The new vaccine trial is being conducted at multiple sites across the United States as a double-blind, randomized, controlled Phase III efficacy trial. The study will be coordinated by St. Louis (MO) University; other sites include Baylor College of Medicine, Houston; Children’s Hospital, Cincinnati; Harborview Medical Center, Seattle; Harbor — University of California Los Angeles Medical Center, Torrance, CA; Indiana University, Indianapolis; Johns Hopkins University, Baltimore; Louisiana State University, New Orleans; Primary Physicians Research, Pittsburgh; University of Alabama, Birmingham; University of Colorado Health Sciences Center, Denver; University of Maryland, Baltimore; University of North Carolina, Chapel Hill; University of Rochester (NY); University of Utah Medical Center, Salt Lake City; and Westover Heights Clinic, Portland.

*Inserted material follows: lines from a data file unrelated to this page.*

-- ==== Sys2Proof/Machine/FireOps.lean ====
section
/-! DEFINITION. The shared operations that reach several blocks: the container fire flag (R60, R61), the fire state's
transitions (R110 to R118), the zone key check (R65), SAFE (R177), the claim lists' changes (R69, R75), and what ends
every step: the level-type judgements and the reset of a restart (R64, R97, R140, R153, R181). -/

namespace Sys2Proof.Machine

open Sys2Proof

/-! ### Claim lists -/

/-- A change of the join list with its signals (R68, R77, R78). -/
def State.changeJoin (s : State) (f : List Nat → List Nat) : State :=
  (s.setJoinEntries (f s.claims.join.entries)).signalToken

/-- A change of the heater list with its signals (R68, R81). -/
def State.changeHeat (s : State) (f : List Nat → List Nat) : State :=
  (s.setHeatEntries (f s.claims.heat.entries)).evalSlot

/-- A number is appended at the tail if it is absent (R69, R75). -/
def appendAbsent (n : Nat) (l : List Nat) : List Nat := if l.contains n then l else l ++ [n]

/-- A number is removed from whatever position it holds (R68, R69). -/
def removeNumber (n : Nat) (l : List Nat) : List Nat := l.filter (fun x => x != n)

/-! ### The container fire flag -/

/-- The container fire flag is set; going from clear to set it is signalled at once (R60, R41, R46, R83, R88). That
JOIN_DONE is queued ahead of HEAT_RELEASE is the model's choice (log 43). -/
def State.setContainerFire (s : State) : State :=
  if s.peers.containerFire then s
  else
    (((({ s with peers := { s.peers with containerFire := true } }).zeroPair.emptyBalance).joinReleaseByOther
      false).heatRelease).thermalReview

/-- The evaluation for clearing (R61). An alarm heard under the own number leaves no record (R58), so that a FIRE_RESET taken
after it may clear the flag, against the outcome that R62 gives for a record; and so may the one that ends an own alarm (log
34). -/
def State.evaluateContainerFire (s : State) : State :=
  if s.peers.containerFire = true ∧ s.fire.state = .normal ∧ s.anyPeerAlarm = false then
    ({ s with peers := { s.peers with containerFire := false } }).thermalReview
  else s

/-! ### The fire state -/

/-- A census call of the own zone is queued, unless one is pending (R111). -/
def State.queueCall (s : State) : State :=
  match s.fire.census with
  | .callPending => s
  | .idle => ({ s with fire := { s.fire with census := .callPending } }).enqueue s.zoneCall

/-- The release countdown. -/
def State.setCountdown (s : State) (t : Timer) : State := { s with fire := { s.fire with countdown := t } }

/-- The census repeat timer. -/
def State.setRepeat (s : State) (t : Timer) : State := { s with fire := { s.fire with repeatTimer := t } }

/-- The three output lines of the fire unit. -/
def State.setFireLines (s : State) (release fireLine tripLine : Bool) : State :=
  { s with fire := { s.fire with release := release, fireLine := fireLine, tripLine := tripLine } }

/-- RELEASED: the countdown is over, the release output driven, the notice queued (R117). -/
def State.enterReleased (s : State) : State :=
  let t := ((s.setFire .released).setCountdown none).setFireLines true true true
  t.enqueue t.fireNotice

/-- RELEASE_DELAY with a full countdown: the abort level is read at entry, and a delay of 0 expires at entry (R116). -/
def State.enterReleaseDelay (s : State) : State :=
  if s.lines.abort then (s.setFire .releaseHeld).setCountdown none
  else if s.releaseDelayMs = 0 then s.enterReleased
  else (s.setFire .releaseDelay).setCountdown (some s.releaseDelayMs)

/-- The inhibit of R109 is judged: it takes the countdown states back to ALARM, and its end takes ALARM to
RELEASE_DELAY (R116). -/
def State.reviewInhibit (s : State) : State :=
  match s.fire.state with
  | .alarm => if s.inhibited then s else s.enterReleaseDelay
  | .releaseDelay => if s.inhibited then (s.setFire .alarm).setCountdown none else s
  | .releaseHeld => if s.inhibited then (s.setFire .alarm).setCountdown none else s
  | .normal => s
  | .preAlarm => s
  | .released => s

/-- Entry to ALARM (R114, R115). -/
def State.enterAlarm (s : State) : State :=
  let t := (s.setRepeat none).setFire .alarm
  let u := (t.enqueue t.fireNotice).setFireLines false true true
  ((((u.setContainerFire).zeroPair).emptyBalance).thermalReview).reviewInhibit

/-- Entry to PRE_ALARM (R110, R111, R46). -/
def State.enterPreAlarm (s : State) : State :=
  let t := (s.setFire .preAlarm).emptyBalance
  ((t.enqueue t.fireNotice).setRepeat (some 2000)).queueCall

/-- PRE_ALARM's return to NORMAL (R113). -/
def State.returnToNormal (s : State) : State :=
  let t := (s.setRepeat none).setFire .normal
  t.enqueue t.fireNotice

/-- The fire state is judged after a change of the source set (R108, R110, R113). -/
def State.judgeSources (s : State) (before : Sources) : State :=
  match s.fire.state with
  | .normal =>
    if before.gained s.sources then
      (if 2 ≤ s.sources.size || s.zonePeerAlarm then s.enterAlarm else s.enterPreAlarm)
    else s
  | .preAlarm =>
    if before.gained s.sources && 2 ≤ s.sources.size then s.enterAlarm
    else if s.sources.size = 0 then s.returnToNormal
    else s
  | .alarm => s
  | .releaseDelay => s
  | .releaseHeld => s
  | .released => s

/-- The zone key check is brought up to date, and a change is handed to the fire unit at once (R65, R109). -/
def State.reviewZoneKey (s : State) : State :=
  if s.zoneKeyNow = s.peers.zoneKey then s
  else ({ s with peers := { s.peers with zoneKey := s.zoneKeyNow } }).reviewInhibit

/-! ### SAFE -/

/-- LISTENING or ACTIVE goes to SAFE (R177, R41, R46, R84, R88); the count of APs is no longer kept (R176).
That JOIN_DONE is queued ahead of HEAT_RELEASE is the model's choice (log 43). -/
def State.enterSafe (s : State) : State :=
  (((({ s with svc := { s.svc with mode := .safe, apCount := 0 } }).zeroPair.emptyBalance).joinReleaseByOther
    false).heatRelease).thermalReview

/-- DUPLICATE_ID is set (R58, R167). -/
def State.setDuplicateId (s : State) : State :=
  let t := { s with svc := { s.svc with duplicateId := true } }
  if t.svc.mode = .listening ∨ t.svc.mode = .active then t.enterSafe else t

/-! ### The end of a step -/

/-- The container cooling level is brought up to date (R64). -/
def State.updateContainerLevel (s : State) : State :=
  { s with peers := { s.peers with containerLevel := s.containerLevelNow } }

/-- The chiller-role outputs follow the container cooling level in every mode other than LOADING (R97). -/
def State.driveChiller (s : State) : State :=
  let on := s.svc.straps.chiller && s.svc.mode != .loading
  { s with
    thermal :=
      { s.thermal with
        pump1 := on && (s.peers.containerLevel == 1 || s.peers.containerLevel == 3)
        pump2 := on && (s.peers.containerLevel == 2 || s.peers.containerLevel == 3)
        chillerRun := on && s.peers.containerLevel != 0 } }

/-- The close permit is judged (R153). -/
def State.judgePermit (s : State) : State := { s with grid := { s.grid with permit := s.permitNow } }

/-- What the signals of a step leave: forced-leave causes taken, the container cooling level, the chiller lines and the
permit up to date (log 10). -/
def State.settle (s : State) : State := s.reviewForced.updateContainerLevel.driveChiller.judgePermit

/-- The reset that an accepted RESTART ends in: the strap pins are read again, the input lines and the waiting commands
stay (R181, R182). -/
def State.restartReset (s : State) : State := State.resetWith s.lines s.pending

/-- The end of every command: the judgements, and the reset when the pending restart has become due (R181). -/
def State.finish (s : State) : Host.Outcome State Fault Refusal :=
  .next (if s.settle.svc.restart = .due then s.restartReset else s.settle)

end Sys2Proof.Machine
end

Volunteers will be assigned randomly to receive the candidate vaccine or a vaccine against hepatitis A, which will allow all participants a chance to be protected from disease. Volunteers will be vaccinated at the start of the trial and at one and six months after the first injection. The women will be followed for 20 months after the initial vaccination to determine whether the candidate vaccine prevents HSV infection or disease. Women between the age of 18 and 30 who wish to be evaluated for possible inclusion in the trial should visit the NIAID’s web site at www.niaid.nih.gov/dmid/stds/herpevac/.

While it is too early to predict the outcome of the new trial, Stanberry says he is encouraged by the results of the research that has been completed in looking toward an effective weapon against the STD.

"These are very exciting findings," he notes. "These new studies suggest that a comprehensive campaign to vaccinate girls and women not infected with either type of herpes simplex virus could significantly reduce the spread of the herpes epidemic in the general population."

References

1. Stanberry LR, Spruance SL, Cunningham AL, et al. Glycoprotein-D-adjuvant vaccine to prevent genital herpes. N Engl J Med 2002; 347:1,652-1,661.

2. Fleming DT, McQuillan GM, Johnson RE, et al. Herpes simplex virus type 2 in the United States. 1976 to 1994. New Engl J Med 1997; 337:1,105-1,111.